Inguinal hernias include inguinal hernia and direct hernia, and all pediatric inguinal hernias seen clinically are inguinal hernia, so pediatric inguinal hernia is inguinal hernia that occurs in children. The vast majority are male, and the incidence in females is less than 5%. The right side is more frequent than the left side.
Etiology
1, the peritoneal sheath is not closed: during embryonic development the peritoneal sheath descends with the testes and should be occluded and atrophied into fibrous cords before birth. If the peritoneal sheath protrusion remains open or partially open after birth, it creates the possibility for the occurrence of hernia.
2. Increased intra-abdominal pressure: violent crying, prolonged coughing, difficulty in urination and defecation in children are precipitating factors for hernias.
Pathology
1, The inguinal canal in children is short, the deep ring leads almost vertically to the superficial ring, and the abdominal pressure is directed to the abdominal wall without buffer.
2. The hernia sac is located on the anterior medial side of the spermatic cord, and the vas deferens is located on the posterior medial side of the hernia sac.
3, The contents of the hernia sac are mainly the small intestine, sometimes the cecum or appendix; in girls, it may be the ovary or fallopian tube.
Diagnosis
(A) Clinical manifestations
1. Repeatable masses in the inguinal region: small masses are only located in the superficial ring of the inguinal canal, while large ones may protrude into the scrotum; they appear when standing, crying or moving, and disappear when quiet or lying down. The mass is soft and the upper boundary is unclear.
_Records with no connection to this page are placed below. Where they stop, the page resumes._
-- ==== Sys2Proof/Tests/Slice0.lean ====
section
/-! SUPPORT. Tests. The expected results of the step and encoding tests come from 95_test_vectors.md (its row ids
stand in the names: E = TV-E, G = TV-G, D = TV-MAP, L = TV-L, S = TV-S) and from the tables of 30_encoding.md.
The `witness_…` theorems show, for each statement with hypotheses, a state and operands that meet all of them. -/

namespace Sys2Proof.Tests

open Sys2Proof Sys2Proof.Machine

/-- The outcome is a next state with the property `p`. -/
def nextHas (o : Host.Outcome State Fault Refusal) (p : State → Bool) : Bool :=
  match o with
  | .next t => p t
  | .fault _ => false
  | .refused _ => false

/-- The outcome is the refusal `r`. -/
def refusedWith (o : Host.Outcome State Fault Refusal) (r : Refusal) : Bool :=
  match o with
  | .next _ => false
  | .fault _ => false
  | .refused q => decide (q = r)

/-- A stimulus without assertion. -/
def stim (w : BitVec 8) (t : Nat) : Stimulus := ⟨w, t, none⟩

/-- The state after reset at the time `T`. -/
def resetAt (T : Nat) : State := { State.reset with time := T }

/-- The state after reset in the phase `p`. -/
def inPhase (p : BitVec 4) : State := { State.reset with seqPhase := p }

/-! ### Well-formedness refuses ill-formed terms -/

theorem test_wf_default : Config.default.wf = true := by decide
theorem test_wf_neutral_too_wide : ({ neutral := 2 ^ 32 } : Config).wf = false := by decide
theorem test_wf_db_too_wide : ({ db := 2 ^ 32 } : Config).wf = false := by decide
theorem test_wf_deadHigh_too_wide : ({ deadHigh := 2 ^ 32 } : Config).wf = false := by decide
theorem test_wf_absMax_too_wide : ({ absMax := 2 ^ 32 } : Config).wf = false := by decide
theorem test_wf_absMin_too_wide : ({ absMin := 2 ^ 32 } : Config).wf = false := by decide
theorem test_wf_deadLow_too_wide : ({ deadLow := 2 ^ 32 } : Config).wf = false := by decide
theorem test_wf_corr_too_wide : ({ corr := 2 ^ 32 } : Config).wf = false := by decide
theorem test_wf_gateLLt_too_wide : ({ gateLLt := 2 ^ 32 } : Config).wf = false := by decide
theorem test_wf_gateRGt_too_wide : ({ gateRGt := 2 ^ 32 } : Config).wf = false := by decide
theorem test_wf_gateWindow_too_wide : ({ gateWindow := 2 ^ 32 } : Config).wf = false := by decide
theorem test_wf_gateTimeout_too_wide : ({ gateTimeout := 2 ^ 32 } : Config).wf = false := by decide
theorem test_wf_span_zero : ({ span := 0 } : Config).wf = false := by decide
theorem test_wf_dutyMax_too_wide : ({ dutyMax := 256 } : Config).wf = false := by decide
theorem test_wf_narrow_clock : ({ clkBits := 13 } : Config).wf = false := by decide
theorem test_wf_assertion_of_edge : (⟨0x40#8, 0, some .edgeRiseL⟩ : Stimulus).wf = false := by decide
theorem test_wf_assertion_on_reset_word : (⟨0x80#8, 0, some .gateEval⟩ : Stimulus).wf = false := by decide
theorem test_wf_stream_time_back : streamWf 0 [stim 0x40 5, stim 0x40 4] = false := by decide
theorem test_wf_stream_before_now : streamWf 6 [stim 0x40 5] = false := by decide
theorem test_wf_directive_not_micro : (Directive.seqMicro .seqStep).wf = false := by decide
theorem test_wf_script_time_back : scriptWf [⟨5, .seq⟩, ⟨4, .seq⟩] = false := by decide
theorem test_wf_script_bad_directive : scriptWf [⟨5, .seqMicro .reset⟩] = false := by decide
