-- ==== Sys2Proof/Machine/Ops.lean ====
section
/-! DEFINITION. The shared operations on the state: the append, the cursor, the parts of the output record, the error
conditions, and the selection of the operation of the next step. -/

namespace Sys2Proof.Machine

/-! ### Updates -/

/-- `cur <- c`. -/
def State.setCur (s : State) (c : BitVec 6) : State := { s with cur := c }

/-- `buf[cur] <- b`, the append every `RX` step begins with (40_frame_assembler.md R41). -/
def State.append (s : State) (b : Byte) : State := { s with buf := s.buf.setIfInBounds s.cur.toNat b }

/-- A step starts with an empty output record (00_scope.md R4). -/
def State.beginStep (s : State) : State := { s with out := { } }

/-- `emit diag(E)`. -/
def State.emitDiag (s : State) (d : Diag) : State := { s with out := { s.out with diag := some d } }

/-- `emit frame_out(F)`. -/
def State.emitFrame (s : State) (f : Frame) : State := { s with out := { s.out with frame := some f } }

/-- `emit tx_out(write C; flush)` (42_command_encoder.md R83). -/
def State.emitTx (s : State) (c : Command) : State := { s with out := { s.out with tx := [.write c, .flush] } }

/-- The telemetry part of the output record is replaced. -/
def State.setTelemetry (s : State) (p : TelemetryPort) : State := { s with out := { s.out with telemetry := p } }

/-- The buffer's contents become unspecified (70_reset_and_hazards.md R110): free values (log entry 4). -/
def State.forgetBuf (s : State) : State := { s with buf := unspecifiedBuf s.freeIdx, freeIdx := s.freeIdx + 1 }

/-! ### Error conditions -/

/-- Raising an error condition, "trap entry": the event is put into `diag` and the cursor returns to 0; nothing is
saved and control goes nowhere (60_exceptions.md R96). There is no return operation (R97). -/
def State.raise (s : State) (d : Diag) : State := (s.setCur 0#6).emitDiag d

/-! ### Selection -/

/-- An `RX_*` operation runs where R33 selects it; elsewhere the spec gives it no effect (log entry 7). -/
def whenSelected (c : Prop) [Decidable c] (t : State) : Host.Outcome State Fault Refusal :=
  if c then .next t else .refused .notSelected

/-- A step that looks at no cursor (`RST`, `POLL`) from `s` to `t`: refused where the cursor of `s` is in 32..63, from
where no step has a behaviour (30_encoding.md R37, 92_eei_decisions.md D27, 93_implementation_defined.md U5; log entry
6). -/
def whenReachable (s t : State) : Host.Outcome State Fault Refusal :=
  if s.cur.toNat < 32 then .next t else .refused (.undecodable .cursorUnreachable)

/-- The event kind `ev` of an operation word (30_encoding.md R33). -/
def Event.kind : Event → BitVec 2
  | .rx _ => 0
  | .poll => 1
  | .rst => 2

/-- The byte `b` of an operation word: the incoming byte, 0 for `POLL` and `RST` (R33). -/
def Event.byte : Event → Byte
  | .rx b => b
  | .poll => 0
  | .rst => 0

/-- The operation word of event `e` at cursor `c` (R33). -/
def opwOf (e : Event) (c : BitVec 6) : BitVec 16 := packOpw e.kind c e.byte

/-- What the step for event `e` is: the decoder's answer on the event's operation word (R33). -/
def selectOp (e : Event) (s : State) : Except Reject Instr := decode (.opw (opwOf e s.cur)) (xor31 s.buf)

/-- The oldest pending event is taken: a byte pulled is consumed by exactly one step (00_scope.md R3). -/
def State.popInput (s : State) : State := { s with inputs := s.inputs.tail }

/-- No event: "the state does not change and nothing is output" (R3). -/
def State.idle (s : State) : State := s.beginStep

/-! ### Placing a word for the host -/

/-- Cells 0 to 30 are replaced by the bytes of `l`; cell 31 is kept. -/
def loadHead (buf : Vector Byte 32) (l : List Byte) : Vector Byte 32 :=
  Vector.ofFn fun i => if i.val < 31 then l.getD i.val 0#8 else buf.get i

/-- The state whose next step is the one of operation word `w`: its event is the next to be delivered; for `RX` the
cursor is the word's, and at cursor 31 the cells that rows 7 and 8 of R33 look at are set (log entry 8). -/
def placeOpw (w : BitVec 16) (s : State) : State :=
  let ev := w.extractLsb' 14 2
  let c := w.extractLsb' 8 6
  let b := w.extractLsb' 0 8
  if ev = 0#2 then
    { s with
      cur := c
      buf := if c = 31#6 then loadHead s.buf canonicalHead else s.buf
      inputs := .rx b :: s.inputs }
  else if ev = 1#2 then { s with inputs := .poll :: s.inputs }
  else if ev = 2#2 then { s with inputs := .rst :: s.inputs }
  else { s with inputs := [] }

/-- The state whose next step receives the 32nd byte of the frame `f`, the 31 before it being in the buffer: the step
that runs `DECODE` and its field operations and emits the frame, if the checksum is good (40_frame_assembler.md R47;
log entry 8). -/
def placeFrame (f : Frame) (s : State) : State :=
  { s with cur := 31#6, buf := loadHead s.buf f.toList, inputs := .rx (f.get 31) :: s.inputs }

/-- The state whose next step runs the operation of a word numbered as the opcode table numbers it. -/
def placeWord (nbits w : Nat) (s : State) : State :=
  match nbits with
  | 16 => placeOpw (BitVec.ofNat 16 w) s
  | 56 => if BitVec.ofNat 56 w = commandBits pollCommand then placeOpw 0x4000#16 s else { s with inputs := [] }
  | 256 => placeFrame (frameOfBits (BitVec.ofNat 256 w)) s
  | 264 => placeFrame (frameOfBits (BitVec.ofNat 256 w)) s
  | _ => s

end Sys2Proof.Machine
end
The mass disappears when pressed and a “gurgling” sound can be heard at the same time.
2. The unilateral hernia is locally elevated at the superficial ring on the affected side, with thickening of the spermatic cord and a “silky abrasive sensation” when sliding on the spermatic cord.
3. The superficial ring mouth is loose, with a sense of impact, and the swelling does not appear when the superficial ring mass is pressed and cries, but reappears when it is removed.
(II) Differential diagnosis
1, syringomyelia: this disease mass is clearly bounded, cystic can move up and down with the testis, the mass can not be returned. Traffic sphincter mass can disappear, but the process is slow and there is no “gurgling” sound when it is returned.
2.Cryptorchidism: The scrotum on the affected side is poorly developed and empty, and the testicle cannot be retrieved; the mass is hard, and there is swelling and pain when pressed.
3. Inguinal lymphadenopathy: It is mainly distinguished from incarcerated hernia. The swelling is clearly bounded, red, swollen, hot and painful, and the mass is located in the outer part of the superficial ring.
Treatment
1. High ligation of the hernia sac should be performed once the diagnosis of inguinal hernia is clear, which can be performed laparoscopically or through a small incision in the inguinal canal.
2. For those who suffer from chronic cough, constipation and difficulty in urination, the primary disease should be treated first and then operated at an appropriate time. Surgery should be withheld for those suffering from serious diseases such as congenital heart disease, tuberculosis, malnutrition and premature babies.